→ **Records shown**:
-- ==== Sys2Proof/Machine/Access.lean ====
section
/-!
DEFINITION. Writes of registers (R9–R12, R22, R599–R603): access codes, widths and halves, values that a register ignores, and the
registers whose write is an action; the MSI-X table; and the accesses of a cluster host core (R37, R204, R606).
-/

namespace Sys2Proof.Machine

/-- The state that a command leaves. -/
def State.after (s : State) (o : Host.Outcome State Fault Refusal) : State :=
  match o with
  | .next t => t
  | _ => s

/-! ### Fields -/

/-- The bits of a write `v` at offset `off` that belong to a field. -/
def Fld.ofWrite (f : Fld) (off v : Nat) : Nat := bits v (f.pos + f.width - 1 - 8 * off) (f.pos - 8 * off)

/-- Fields whose description gives a range of values: a write outside it leaves the field as it is. -/
def fldRanges : List (Fld × Nat × Nat) :=
  [(R.MEM_SCRUB_CTRL_PERIOD, 1, 255), (R.FAR_FAR_CFG_TIMEOUT, 10, 50000), (R.LNK_TIMERS_TRAIN_TO, 25, 10000),
   (R.LNK_TIMERS_CREDIT_TO, 1, 65535), (R.LNK_TIMERS_REPLAY_TO, 50, 10000), (R.LNK_QUAR_CTRL_THRESH, 1, 255),
   (R.LNK_QUAR_CTRL_WINDOW, 1, 65535), (R.LNK_RETRAIN_MIN, 10, 65535), (R.LNK_KEY_CTRL_GRACE, 1, 255), (R.LNK_KEY_CTRL_LIFE, 1, 255),
   (R.KPR_DM_CFG_DIAM, 1, 4095)] ++
  [(R.PWR_ENV_CTRL_SRC, 0, 2), (R.PWR_CAP_CAP, 150, 750), (R.PWR_RAMP_QUENCH_LVL, 0, 64), (R.PWR_RAMP_RAMP_UP, 1, 16),
   (R.PWR_RAMP_RAMP_DOWN, 1, 16), (R.PWR_TELEM_CTRL_LOG2SLOTS, 4, 16), (R.PWR_THERM_CTRL_T_WARN, 80, 110),
   (R.PWR_THERM_CTRL_T_THROTTLE, 85, 110), (R.PWR_MARGIN_CFG_FLOOR, 1, 64), (R.PWR_IC_IDX_DOMAIN, 0, 24), (R.FWU_FWU_CTRL_CONFIRM_S, 10, 65535)] ++
  [(R.DBG_TRACE_CFG_LOG2SIZE, 6, 20), (R.DBG_TW_CFG_LOG2SLOTS, 4, 16), (R.DBG_TW_CTRL_PERIOD, 1, 65535), (R.HIF_DUMP_CFG_MAX_MS, 1, 200),
   (R.HIF_DUMP_CFG_STRIDE_LOG2, 12, 19), (R.HIF_DUMP_CFG_LEN_LOG2, 6, 12), (R.LOG_KEY_BUF_LEN_LEN, 0, 2 ^ 18),
   (R.HIF_XLT_LEN0_LEN, 0, 2097152), (R.HIF_XLT_LEN1_LEN, 0, 2097152)]

/-- Whether a field takes a value. -/
def Fld.takes (f : Fld) (v : Nat) : Bool :=
  match fldRanges.find? (fun e => decide (e.1.id = f.id)) with
  | some (_, lo, hi) => decide (lo ≤ v) && decide (v ≤ hi)
  | none => true

/-- Write `v` to a field as its access code says (R9); RWL is read only from the end of boot to the next RST_CHIP. -/
def State.putFld (s : State) (p : Nat) (f : Fld) (v : Nat) : State :=
  match s.regInst p f with
  | none => s
  | some i =>
    match f.acc with
    | .rw => if f.takes v then s.wr f i v else s
    | .rws => if f.takes v then s.wr f i v else s
    | .rwl => if s.rg R.KPR_BOOT_STATUS_PHASE pKpr = 10 then s else s.wr f i v
    | .rw1c => s.wr f i (s.rg f i - (s.rg f i &&& v))
    | .ro => s
    | .wo => s

/-- The fields that lie wholly in the `n` bytes at an offset of a page. -/
def fieldsIn (p off n : Nat) : List Fld :=
  (fieldsOfPage p).filter (fun f => decide (8 * off ≤ f.pos) && decide (f.pos + f.width ≤ 8 * (off + n)))

/-- Write `v` to the fields of the `n` bytes at an offset; reserved bits are ignored (R11). -/
def State.putReg (s : State) (p off n v : Nat) : State := (fieldsIn p off n).foldl (fun s f => s.putFld p f (f.ofWrite off v)) s

/-- Error registers whose VALID, cleared, clears other fields (R171, R205, R208, R279, R398). -/
def validTab : List (Fld × List Fld) :=
  [(R.CORE_EXC_STATUS_VALID, [R.CORE_EXC_STATUS_CODE]), (R.CORE_SPAD_ERR_VALID, [R.CORE_SPAD_ERR_UE, R.CORE_SPAD_ERR_LINE]),
   (R.CORE_DMA_ERR_VALID, [R.CORE_DMA_ERR_COUNT, R.CORE_DMA_ERR_CODE]),
   (R.CLU_CDMA_ERR_VALID, [R.CLU_CDMA_ERR_QUAD, R.CLU_CDMA_ERR_COUNT, R.CLU_CDMA_ERR_CODE]),
   (R.CLU_CLMEM_ERR_VALID, [R.CLU_CLMEM_ERR_UE, R.CLU_CLMEM_ERR_LINE]),
   (R.MEM_ECC_ERR_VALID, [R.MEM_ECC_ERR_UE, R.MEM_ECC_ERR_PAGE, R.MEM_ECC_ERR_OFFSET]),
   (R.COL_COLL_ERR_VALID, [R.COL_COLL_ERR_GID, R.COL_COLL_ERR_SEQ, R.COL_COLL_ERR_CODE])]

/-- Whether every field of a write to the PWR or CLK page lies in its stated range: else the whole register write is ignored (R470, R471). With
FUNC 0 EN_IDX selects a domain, 0–24, or 25. -/
def rangesOk (p off n v : Nat) : Bool :=
  (fieldsIn p off n).all (fun f => f.takes (f.ofWrite off v))
    && !(decide (p = pPwr) && decide (off = 0x1C0) && decide (R.PWR_EN_IDX_FUNC.ofWrite off v = 0) && decide (R.PWR_EN_IDX_INDEX.ofWrite off v > 25))

/-- A write to the `n` bytes at an offset, with what a cleared VALID brings. -/
def State.putPlain (s : State) (p off n v : Nat) : State :=
  let s := s.putReg p off n v
  match validTab.find? (fun e => (fieldsIn p off n).contains e.1) with
  | some (f, l) => if f.ofWrite off v = 1 then l.foldl (fun s g => s.wr g p 0) s else s
  | none => s

/-! ### Writes that are ignored as a whole -/

/-- Whether an offset lies in `lo` to `hi` (exclusive). -/
def offIn (off lo hi : Nat) : Bool := decide (lo ≤ off) && decide (off < hi)

/-- A register of the translation banks: its bank, when the offset is a length or a directory slot (R282). -/
def xltBank (off : Nat) : Option Nat :=
  if off = 0xA10 then some 0 else if off = 0xA14 then some 1
  else if offIn off 0xA40 0xA60 then some 0 else if offIn off 0xA60 0xA80 then some 1 else none

/-- Whether function `fn`'s write of `v` to a register of page `p` is ignored as a whole, by the rule of that register. -/
def State.writeIgnored (s : State) (fn p off v : Nat) : Bool :=
  let k := p % 256
  match blkOf p with
  | 0x30 =>
    if off = 0x150 then decide (R.LNK_VC_CREDIT_VC0_RSV.ofWrite off v < 48)
    else off == 0x154 && (decide (R.LNK_VC_WEIGHT_W1.ofWrite off v = 0) || decide (R.LNK_VC_WEIGHT_W2.ofWrite off v = 0)
      || decide (R.LNK_VC_WEIGHT_W3.ofWrite off v = 0))
  | 0x40 => (off == 0x164 || off == 0x808 || off == 0x870) && decide (s.stepState k ≠ 0)
  | 0x50 =>
    if offIn off 0x100 0x150 then decide (fn ≠ 0)
    else if offIn off 0xB00 0xB10 then
      s.flag R.HIF_DUMP_STATUS_BUSY p || (off == 0xB0C && decide (R.HIF_DUMP_CFG_LEN_LOG2.ofWrite off v > R.HIF_DUMP_CFG_STRIDE_LOG2.ofWrite off v))
    else
      match xltBank off with
      | some b => decide (b = s.rg R.HIF_XLT_CTRL_ACTIVE p)
      | none => false
  | 0x51 =>
    if off = 0x100 then decide (R.QUE_CQ_SEL_QUEUE.ofWrite off v ≥ (s.fnRes k).cmdqCount)
    else offIn off 0x108 0x120 && (match s.cqSel k with
      | some q => s.flag R.QUE_CQ_CTRL_EN q
      | none => true)
  | 0x52 =>
    if off = 0x100 then decide (R.EVT_EQ_SEL_QUEUE.ofWrite off v ≥ (s.fnRes k).evtqCount)
    else if off = 0x118 then decide (R.EVT_EQ_LIMIT_MERGE_WIN.ofWrite off v = 0) || decide (R.EVT_EQ_LIMIT_RATE.ofWrite off v = 0)
    else off == 0x108 && (match s.eqSel k with
      | some q => s.flag R.EVT_EQ_CTRL_EN q
      | none => true)
  | 0x53 =>
    if off = 0x100 then decide (k ≠ 0)
    else (off == 0x120 || off == 0x12C || off == 0x130) && s.flag R.DBG_TRACE_CFG_EN p
  | _ => false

→ **Your goal**:
Output only an exact transcription of the lines above from the one with "if off = 0xA10" up to and including the one with "s.flag R.QUE_CQ_CTRL_EN q".

→ **Response to this task**:
  if off = 0xA10 then some 0 else if off = 0xA14 then some 1
  else if offIn off 0xA40 0xA60 then some 0 else if offIn off 0xA60 0xA80 then some 1 else none

/-- Whether function `fn`'s write of `v` to a register of page `p` is ignored as a whole, by the rule of that register. -/
def State.writeIgnored (s : State) (fn p off v : Nat) : Bool :=
  let k := p % 256
  match blkOf p with
  | 0x30 =>
    if off = 0x150 then decide (R.LNK_VC_CREDIT_VC0_RSV.ofWrite off v < 48)
    else off == 0x154 && (decide (R.LNK_VC_WEIGHT_W1.ofWrite off v = 0) || decide (R.LNK_VC_WEIGHT_W2.ofWrite off v = 0)
      || decide (R.LNK_VC_WEIGHT_W3.ofWrite off v = 0))
  | 0x40 => (off == 0x164 || off == 0x808 || off == 0x870) && decide (s.stepState k ≠ 0)
  | 0x50 =>
    if offIn off 0x100 0x150 then decide (fn ≠ 0)
    else if offIn off 0xB00 0xB10 then
      s.flag R.HIF_DUMP_STATUS_BUSY p || (off == 0xB0C && decide (R.HIF_DUMP_CFG_LEN_LOG2.ofWrite off v > R.HIF_DUMP_CFG_STRIDE_LOG2.ofWrite off v))
    else
      match xltBank off with
      | some b => decide (b = s.rg R.HIF_XLT_CTRL_ACTIVE p)
      | none => false
  | 0x51 =>
    if off = 0x100 then decide (R.QUE_CQ_SEL_QUEUE.ofWrite off v ≥ (s.fnRes k).cmdqCount)
    else offIn off 0x108 0x120 && (match s.cqSel k with
      | some q => s.flag R.QUE_CQ_CTRL_EN q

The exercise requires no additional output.